The president of the Italian rugby federation may not have been impressed by Leonardo Sarto’s move to Glasgow Warriors but the first week at his new home has the former Zebre wing in no doubt he has made the right call.
“It is tough and I am glad it is like this,” said the 24-year-old after his first taste of pre-season training. “The big reason to come is to start to win. Zebre and Italy do not have big results at the moment. It is important to learn to win. To find an objective.
“I am in the first week of pre-season now and it was tougher than I thought it would be. But I am getting used to working with the team and knowing what to expect.”
Italian rugby chief Alfredo Gavazzi made his bizarre comments to local media when the 30-times capped player signed a pre-contract with the Warriors in March. “Those who leave do it for the economics and experience of life. But Glasgow? Come on,” was his strange appraisal of Sarto’s move to the club who were reigning Pro12 champions at the time – comments which Warriors head coach Gregor Townsend expressed his disappointment about.
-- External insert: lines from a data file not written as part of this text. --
-- ==== Sys2Proof/Certificates/Slice0/Obligations.lean ====
section
/-! DEFINITION. The statements for the provers. Each names the rule of spec/ it comes from, or the log entry where it is
the model's choice. -/
open Sys2Proof Sys2Proof.Machine Sys2Proof.Safety

/-! ### The queue of commands, and what a command leaves alone -/

/-- A step runs the command at the front of the queue on the state with the queue's rest; with none waiting the part
idles (log 2: the model's choice). -/
def Obligations.StepRunsTheFrontCommand : Prop :=
  (∀ (c : Instr) (rest : List Instr) (s : State),
    step (s.setPending (c :: rest)) = exec c (s.setPending rest)) ∧
  ∀ s : State, s.pending = [] → step s = .next s

/-- Every command completes, and none touches the commands that wait behind it (log 2: the model's choice). -/
def Obligations.EveryCommandCompletes : Prop :=
  ∀ (c : Instr) (s : State), ∃ t, exec c s = .next t ∧ t.pending = s.pending

/-- The belt counter changes only by the advance of a counted forward pulse, and every reset sets it, the residue and
the debt to 0; in LOADING no pulse is taken (R24, R19). A pulse leaves its levels on the inputs (log 10: the model's
choice). -/
def Obligations.BeltChangesOnlyByAdvance : Prop :=
  (∀ (c : Instr) (s t : State), c.wf = true → exec c s = .next t →
    t.position.belt = s.position.belt ∨
    (∃ whole, c = .forwardPulse whole ∧ s.agent.mode ≠ .loading ∧ s.position.debt = 0 ∧
      t.position.belt = s.position.belt +
        (match s.settings.pulseMode with
          | .divide => 1
          | .multiply => s.settings.pulseRatio.setWidth 32)) ∨
    (isReset c = true ∧ t.position = ⟨0, 0, 0⟩)) ∧
  (∀ s, ∃ t, exec .powerOn s = .next t ∧ t.position = ⟨0, 0, 0⟩) ∧
  (∀ s, ∃ t, exec .pinReset s = .next t ∧ t.position = ⟨0, 0, 0⟩) ∧
  (∀ h s, takes h s → ∃ t, exec (.restart h) s = .next t ∧ t.position = ⟨0, 0, 0⟩) ∧
  (∀ s t c, s.agent.mode = .loading → (c = .reversePulse ∨ ∃ whole, c = .forwardPulse whole) →
    exec c s = .next t → t.position = s.position) ∧
  (∀ s whole, ∃ t, exec (.forwardPulse whole) s = .next t ∧ t.pins = { s.pins with encA := true, encDir := false }) ∧
  ∀ s, ∃ t, exec .reversePulse s = .next t ∧ t.pins = { s.pins with encA := true, encDir := true }
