-- ==== Sys2Proof/Laws/State.lean ====
section
/-! SUPPORT. What each setter of State does to each field: one lemma per field per setter, all true by rfl. -/
namespace Sys2Proof.Machine
variable (s : State)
“Oh I can’t say nothing,” said Sarto with a smile when asked if he had spoken to Gavazzi about his remarks. Sarto becomes the second Italian in the Glasgow squad, joining flanker Simone Favaro. “I wrote to Simone after I signed. This is a big opportunity for me to improve,” he added.
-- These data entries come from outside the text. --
/-- The parts of State that a command may change. -/
def changes : Instr → List Part
  | .frame .. => .scan :: .rejected :: decideParts
  | .openSheet .. => .scan :: .rejected :: openParts
  | .feature .. => .scan :: .rejected :: decideParts
  | .moist .. | .rejectedRecord _ => rejectParts
  | .closeSheet .. => .scan :: .rejected :: blindParts
  | .unknownRequest .. | .ident _ | .modeRequestBadTarget .. | .testRequestBadAction .. => answerParts
  | .read .. => .banks :: .draws :: answerParts
  | .write .. | .writePulseMode .. | .writePulseRatio .. | .writeReverseLimit .. | .writeAlertMask .. =>
    .settings :: .position :: answerParts
  | .writeTable .. => .banks :: answerParts
  | .commit _ => .holds :: .active :: .commitPending :: answerParts
  | .copy _ => .copyInFlight :: .copyReply :: answerParts
  | .modeStreaming _ => .mode :: .lineTest :: answerParts
  | .modeStandbyDrain _ => .mode :: answerParts
  | .modeStandbyFlush _ => .scan :: .rejected :: flushParts
  | .clearFlags .. | .clearGradeCounters .. | .clearRejectedCount .. => .grades :: answerParts
  | .testHold .. | .testRelease .. => .lineTest :: .pins :: answerParts
  | .restart _ => .rejected :: resetParts
  | .forwardPulse _ => .pins :: advanceParts
  | .reversePulse => .pins :: .position :: decideParts
  | .readyRise | .sendingCompletion _ => [.pins, .entries, .watches, .link]
  | .silencePosition => .scan :: decideParts
  | .overlength _ | .decisionPoint _ => decideParts
  | .retirement _ => .draws :: retireParts
  | .forcedSeal => [.blind, .watches, .interval]
  | .clearing => .draws :: .blind :: .interval :: .mode :: raiseParts
  | .releasePosition _ => [.entries, .evaluator, .watches]
  | .firePoint _ | .staleExpiry _ => raiseParts
  | .divertWindowOpening _ | .divertWindowClosing _ => [.entries, .watches]
  | .blindIntervalOpening | .blindIntervalClosing => [.watches, .interval]
  | .stampStart _ => .marker :: raiseParts
  | .dotEnd | .rowPosition => [.marker, .watches]
  | .evaluationStart => [.entries, .evaluator]
  | .evaluationCompletion => decideParts
  | .copyCompletion => .banks :: .copyInFlight :: .copyReply :: raiseParts
  | .commitTakesEffect => .holds :: .active :: .commitPending :: raiseParts
  | .bankRelease => .holds :: raiseParts
  | .drainEndNotice => .mode :: raiseParts
  | .beginSending => [.entries, .watches, .link]
  | .powerOn => powerParts
  | .pinReset => resetParts
  | .loadingEnd .. => loadingParts

theorem frameRecordTaken_only (deck : BitVec 1) (n : Word) (s : State) :
    Only (.scan :: .rejected :: decideParts) s (frameRecordTaken deck n s) :=
  takeTraffic_only _ _ _ _ (fun _ _ => .via (numberFrame_only ..) rfl (.refl ..)) rfl

theorem modeRequest_bad (target : Byte) (s : State) (h : target.toNat = 0 ∨ 3 < target.toNat) :
    modeRequest target s = (s, some (.at .badValue 0)) := by
  unfold modeRequest; split <;> first | omega | rfl

theorem testRequest_bad (a l : Byte) (n : NozzleSet) (p : Pins) (s : State) (h : a.toNat = 0 ∨ 2 < a.toNat) :
    (testRequest a l n p s).1 = s := by
  unfold testRequest; split
  · rfl
  · split <;> first | omega | rfl
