-- ==== Sys2Proof/Tests/Slice0.lean ====
section
/-! SUPPORT. Tests: ill-formed terms for each check of WellFormed, records byte by byte, the spec's worked values, one step
of each kind of command, and for every statement with premises a state that meets them. -/
namespace Sys2Proof.Tests
open Sys2Proof.Machine Sys2Proof.Safety

/- The tests are evaluated by the kernel one after another; elaborated at once, each would hold a thread waiting for it. -/
set_option Elab.async false

/-! ### Ill-formed terms -/

def hdr : ReqHeader := ⟨0, 7⟩

/-- An accepted FRAME is no rejected record; nor is a line without a record, nor a start mark alone. -/
theorem test_wf_rejectedRecord :
    (Instr.rejectedRecord (.start :: (encodeRecord (.frame 0 1)).map .byte ++ [.stop])).wf = false ∧
    (Instr.rejectedRecord [.byte 1, .stop]).wf = false ∧ (Instr.rejectedRecord [.start, .stop]).wf = false ∧
    (Instr.rejectedRecord [.start]).wf = false ∧ (Instr.rejectedRecord [.start, .byte 1, .stop]).wf = true := by
  decide +kernel

theorem test_wf_unknownRequest :
    (Instr.unknownRequest hdr 0x03 []).wf = false ∧ (Instr.unknownRequest hdr 0x20 (List.replicate 52 0)).wf = false ∧
    (Instr.unknownRequest hdr 0x0A []).wf = true ∧ (Instr.unknownRequest hdr 0x03 [0]).wf = true := by decide +kernel

theorem test_wf_writes :
    (Instr.write hdr 0x40 0 [0]).wf = false ∧ (Instr.write hdr 0x4E 0 [1]).wf = false ∧
    (Instr.write hdr 0x01 0 [0]).wf = false ∧ (Instr.write hdr 0x18 0 [0]).wf = false ∧
    (Instr.write hdr 0x04 0 (List.replicate 25 1)).wf = false ∧ (Instr.write hdr 0x04 0 [1]).wf = true ∧
    (Instr.writePulseMode hdr 0 (List.replicate 25 1)).wf = false ∧
    (Instr.writePulseRatio hdr 0 (List.replicate 25 1)).wf = false ∧
    (Instr.writeReverseLimit hdr 0 (List.replicate 25 1)).wf = false ∧
    (Instr.writeAlertMask hdr 0 (List.replicate 25 1)).wf = false ∧
    (Instr.writeTable hdr 0x3F 0 [0]).wf = false ∧ (Instr.writeTable hdr 0x4F 0 [0]).wf = false ∧
    (Instr.writeTable hdr 0x40 0 (List.replicate 25 1)).wf = false ∧ (Instr.writeTable hdr 0x4E 0 [1]).wf = true := by
  decide +kernel

theorem test_wf_clears :
    (Instr.clearFlags hdr 0 (List.replicate 17 0)).wf = false ∧ (Instr.clearGradeCounters hdr 2 []).wf = false ∧
    (Instr.clearGradeCounters hdr 1 (List.replicate 17 0)).wf = false ∧ (Instr.clearRejectedCount hdr 1 []).wf = false ∧
    (Instr.clearRejectedCount hdr 2 (List.replicate 17 0)).wf = false ∧ (Instr.clearRejectedCount hdr 3 []).wf = true := by
  decide +kernel

theorem test_wf_badTargetAndAction :
    (Instr.modeRequestBadTarget hdr 1).wf = false ∧ (Instr.modeRequestBadTarget hdr 3).wf = false ∧
    (Instr.modeRequestBadTarget hdr 0).wf = true ∧ (Instr.modeRequestBadTarget hdr 4).wf = true ∧
    (Instr.testRequestBadAction hdr 1 0 0).wf = false ∧ (Instr.testRequestBadAction hdr 2 0 0).wf = false ∧
    (Instr.testRequestBadAction hdr 0 0 0).wf = true ∧ (Instr.testRequestBadAction hdr 3 0 0).wf = true := by
  decide +kernel

/-! ### Records byte by byte (chapter 12) -/

/-- The check over the characters 1 to 9, the published check value for the generator and start of R186. -/
theorem test_recordCheck : recordCheck [0x31, 0x32, 0x33, 0x34, 0x35, 0x36, 0x37, 0x38, 0x39] = 0x29B1 := by
  decide +kernel

theorem test_frame_bytes :
    (encodeRecord (.frame 1 0x1234)).take 4 = [0x01, 0x82, 0x12, 0x34] ∧
    parseRecord (encodeRecord (.frame 1 0x1234)) = some (.frame 1 0x1234) := by decide +kernel

theorem test_open_bytes :
    (encodeRecord (.openSheet 0 2 9 40)).take 4 = [0x02, 0x02, 0x29, 40] ∧
    parseRecord (encodeRecord (.openSheet 0 2 9 40)) = some (.openSheet 0 2 9 40) := by decide +kernel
Townsend is certainly happy to to add what he described as “one of Italy’s best players” following Taqele Naiyaravoro’s return to the Waratahs and Glenn Bryce’s move to Edinburgh.
The wing has moved at a time of change for Italian rugby, with Irishman Conor O’Shea replacing Jacques Brunel as Azzurri coach. It follows a season in which an average showing at the World Cup was followed by a Six Nations whitewash, with Treviso and Zebre again propping up the Guinness Pro12 table.
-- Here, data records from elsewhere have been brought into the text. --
-- ==== Sys2Proof/Machine/State.lean ====
section
/-! DEFINITION. The state of the ZH-6400, as plain data: everything spec/ gives the machine (INVENTORY.md lists it rule by
rule), the agenda that says which agent acts next, and the counters of the model's own. -/

namespace Sys2Proof.Machine

/-! ### Threads and groups (spec/01, spec/10) -/

/-- Why a live thread does not issue, beyond being held (R15). -/
inductive Wait where
  /-- It may issue. -/
  | run
  /-- Its issue set stopped at the blocking point with this number in the group's list (R25). -/
  | block (id : Nat)
  /-- Its own F/E access has not been performed (R136), or a slice has not answered its APPEND or STFS (R210). -/
  | slice
deriving DecidableEq, Repr

/-- An entry of the call and meeting stack (R19), 64 bits. -/
abbrev StackEntry := DWord

/-- A thread: one lane of a group (R7, R12, R15, R16, R19, R21, R23, R161). -/
structure Thread where
  /-- It has not ended. -/
  live : Bool
  pc : DWord
  /-- The meeting register. -/
  meet : DWord
  /-- The meeting depth. -/
  md : Nat
  /-- The core's own record of the meeting values pushed, the latest first (R16, R23). -/
  record : List DWord
  /-- The on-chip entries, the top first, at most four (R19). -/
  stack : List StackEntry
  /-- How many entries lie spilled in memory (R21). -/
  spilled : Nat
  /-- It owes a release pop (R23). -/
  owes : Bool
  wait : Wait
  febudget : Word
  /-- V0 to V111; an unlisted register holds 0. -/
  v : Tab Word
  /-- Requests in flight whose stored value this thread has read early (R270, R272). -/
  early : NatSet
  /-- Device time until which some cache may still serve an older value of what this thread has read (R272). -/
  seen : Nat
deriving DecidableEq, Repr

/-- A thread at group start (R12), and the default where no thread is. -/
def Thread.start (entry : DWord) (live : Bool) : Thread :=
  { live := live, pc := entry, meet := noMeeting, md := 0, record := [], stack := [], spilled := 0, owes := false, wait := .run,
    febudget := 0x0098_9680#32, v := [], early := [], seen := 0 }

/-- How a condition of a WAIT, or a waiting F/E access, is watched (R256 to R259). -/
inductive Watch where
  /-- On its way to the home slice. -/
  | flying
  /-- Held by a condition monitor at the home slice, installed as the `seq`-th. -/
  | monitor (seq : Nat)
  /-- Held by record `idx` of the launch's park pool. -/
  | parked (idx : Nat)
  /-- Tried every 256 ref ticks; `next` is the device time of the next try. -/
  | polled (next : Nat)
  /-- Performed with this result while its group was halted: the wake is recorded, and acted on after the resume (R230). -/
  | done (w : DWord)
deriving DecidableEq, Repr

/-- An entry of a wait block (R173) with the place of its word. -/
structure WaitEntry where
  kind : Nat
  addr : DWord
  cmp : Nat
  size8 : Bool
  value : DWord
  /-- Physical address of the word of kinds 1 and 2. -/
  pa : Nat
  watch : Watch
deriving DecidableEq, Repr

/-- What an issue set stopped at (R25). -/
inductive BlockKind where
  /-- WAIT (R175): its entries, ANY, the device time at which its timeout falls due, and the result register. -/
  | wait (entries : List WaitEntry) (any : Bool) (deadline : Option Nat) (dest : Nat)
  /-- BAR (R170): the barrier, the phase and the result register. -/
  | bar (n : Nat) (phase : BitVec 31) (dest : Nat)
  /-- A load served from a peer device or the host: the request awaited. -/
  | load (req : Nat)
  /-- YIELD (R25). -/
  | yield
  /-- What its threads waited for has come while the handler of other threads was open: they go on after TRAPRET (R218). -/
  | over
deriving DecidableEq, Repr

/-- A blocked issue set: its threads keep the PC of the blocking instruction and go on at `next`. `woken` is the result of a wake event that
was recorded while the group was halted (R230). -/
structure Block where
  lanes : LaneSet
  next : DWord
  kind : BlockKind
  woken : Option Word := none
deriving DecidableEq, Repr

/-- An outstanding fixed-latency write (R61, R64, R65): the register, the issue cycle at which it is due, and the values
before the write, by lane (lane 0 for a G register). -/
structure Due where
  reg : Reg
  due : Nat
  old : Tab Word
deriving DecidableEq, Repr
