/-- Issue an instruction at its site (R23, R45, R61 to R65, R210 to R231): comparators, owed pops, encoding checks, pending
registers, the checking scoreboard, then the instruction's own body. `detail` is what R45 finds in the word. Among the owed pops a
defective entry comes first, then the lane-level failures of the refill (R214 point 1; DEDUCED, log entry 35). What
R45 finds in the word is reported before stall_short, what the body finds after it: DESIGN CHOICE, log 148. -/
def issueAt (f : Form) (at_ : Site) (g0 : Group) (detail : Option Nat) (body : Ctx → State → Res) (s0 : State) : State :=
  if suspended s0 at_.gid g0 then s0
  else
  match haltDue s0 g0 with
  | some reason => haltGroup at_.gid reason 0 at_.lanes at_.pc s0
  | none =>
  match pcMatch s0 g0 at_.pc at_.lanes with
  | some (k, lanes) => haltGroup at_.gid 1 k lanes at_.pc s0
  | none =>
    let pops := owedPops s0 at_ g0
    let stop := fun (c : Cause) (s : State) => finishIssue at_ (takeCause at_ c at_.lanes s)
    if pops.any popWaits then s0
    else if pops.any popDefective then
      stop { why := .illegalOp, detail := 9, lanes := at_.lanes, addr := 0#64 } (s0.setGroup at_.gid (pops.foldl Group.popDefect g0))
    else
      match dataMatch s0 g0 (pops.filterMap popTouch) with
      | some (k, lanes) => haltGroup at_.gid 2 k lanes at_.pc s0
      | none =>
      match pickCause (pops.filterMap popFail) with
      | some c => stop c s0
      | none =>
        let g := pops.foldl Group.popDone g0
        let s := s0.setGroup at_.gid g
        match detail with
        | some d => stop { why := .illegalOp, detail := d, lanes := at_.lanes, addr := 0#64 } s
        | none =>
          let pend := pendingRegs s at_.gid g
          if (f.reads ++ f.writes).any (fun r => pend.contains r) || loomHeld s at_.gid g.core then s0
          else
            let ds := shortDues g f.reads
            if g.stallchk && !ds.isEmpty then stop { why := .stallShort, detail := 0, lanes := at_.lanes, addr := 0#64 } s
            else
              let lanes := LaneSet.toList at_.lanes
              let sh := shortValues ds lanes s.free
              let c : Ctx := { site := at_, g := g, lanes := lanes, lat := f.lat, short := sh.1 }
              match (body c (advance at_ { s with free := sh.2 })).withPoison (f.badLanes s g lanes) with
              | .ok s' => finishIssue at_ s'
              | .trap cause => stop cause s
              | .halt k lanes => haltGroup at_.gid 2 k lanes at_.pc s0
              | .wait => s0
              | .rail k => s0.modCluster k (fun x => { x with railreq := true })

/-- The site of the group at the turn, if it has an issue set that may issue (R16, R220, R230); `bytes` is 4, or 8 for an
EXT pair. -/
def siteOf (s : State) (word : Word) (pfx : Prefix) : Option (Site × Group) :=
  match Tab.get? s.groups s.turn with
  | none => none
  | some g =>
    match g.place with
    | .evicted _ => none
    | .resident _ _ =>
      let lanes := g.cur &&& LaneSet.below g.threads.length
      if g.frozen || g.halted || lanes == 0#64 then none
      else
        let pc := g.nextPc
        some ({ gid := s.turn, lanes := lanes, pc := pc, next := pc + (if pfx.isSome then 8#64 else 4#64), word := word,
                pfx := pfx }, g)

/-- The meaning of a form for the issue set at the turn. -/
def issueForm (f : Form) (pfx : Prefix) (body : Ctx → State → Res) (s : State) : Host.Outcome State Fault Refusal :=
  match siteOf s f.word pfx with
  | none => .fault .noIssueSet
  | some (at_, g) => .next (issueAt f at_ g (f.detail (shapeOf s g)) body s)

/-- The meaning of an instruction word for the issue set at the turn. -/
def issue (i : Instr) (pfx : Prefix) (body : Ctx → State → Res) (s : State) : Host.Outcome State Fault Refusal :=
  issueForm (formOf i) pfx body s

/-- An EXT pair whose follower takes no prefix, or is defective before that (R45 orders 1 to 3, R59): the whole issue set
traps with this detail, reported on the pair. -/
def issuePairBad (detail : Nat) (e : BitVec 21) (w : Word) (s : State) : Host.Outcome State Fault Refusal :=
  issueForm { word := w, reads := [], writes := [], lat := 0, detail := fun _ => some detail } (some e) (fun _ _ => .wait) s

end Sys2Proof.Machine
end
Sarto has spoken to O’Shea and said: “He is very happy [with the move to Glasgow]. He hopes that I will bring a will to win in the team when I am back with them.”
He will be remaining in touch with goings on in Parma as his brother Jacopo is a back-rower at Zebre and, after a difficult period, remains hopeful that the game in his homeland can move forward.
“I hope so,” he said. “There is a new coach in Treviso and Zebre have changed staff so I hope there can be improvement.”
Sarto was part of the Zebre team that stunned Edinburgh with a 19-11 win in Parma earlier last season but hasn’t enjoyed too much success against Caledonian opposition so his move to Scotstoun is very much a case of if you can’t beat them, join them.
His Test debut came against the Scots in Pretoria during the 2013 summer triangular series in South Africa and he has lost all five of the meetings between the teams he has been involved in, missing out on the Azzurri’s win at BT Murrayfield in the 2015 Six Nations.
“There was great improvement for Scotland. They are doing very well,” he said of the recent 36-20 loss to Vern Cotter’s side in Rome.
He also mercifully missed Zebre’s last clash with his new club, which was a record 70-10 rout over the Italians at Scotstoun in late April.
He had, however, featured in the 43-14 home defeat against Townsend’s side earlier that month. “It was a tough game because I had signed for them a month before,” he recalled. “We lost by lot of points but I did score a try.”
Playing for a team that so often struggles in the Pro12 means that he has spent a lot of time defending – that try against Glasgow last season was one of just two in the league – and is relishing the chance to get more on the front foot with his new team.
“For a wing it is an opportunity to get more ball,” he said. “They have great backs and forwards. It’s a great team.”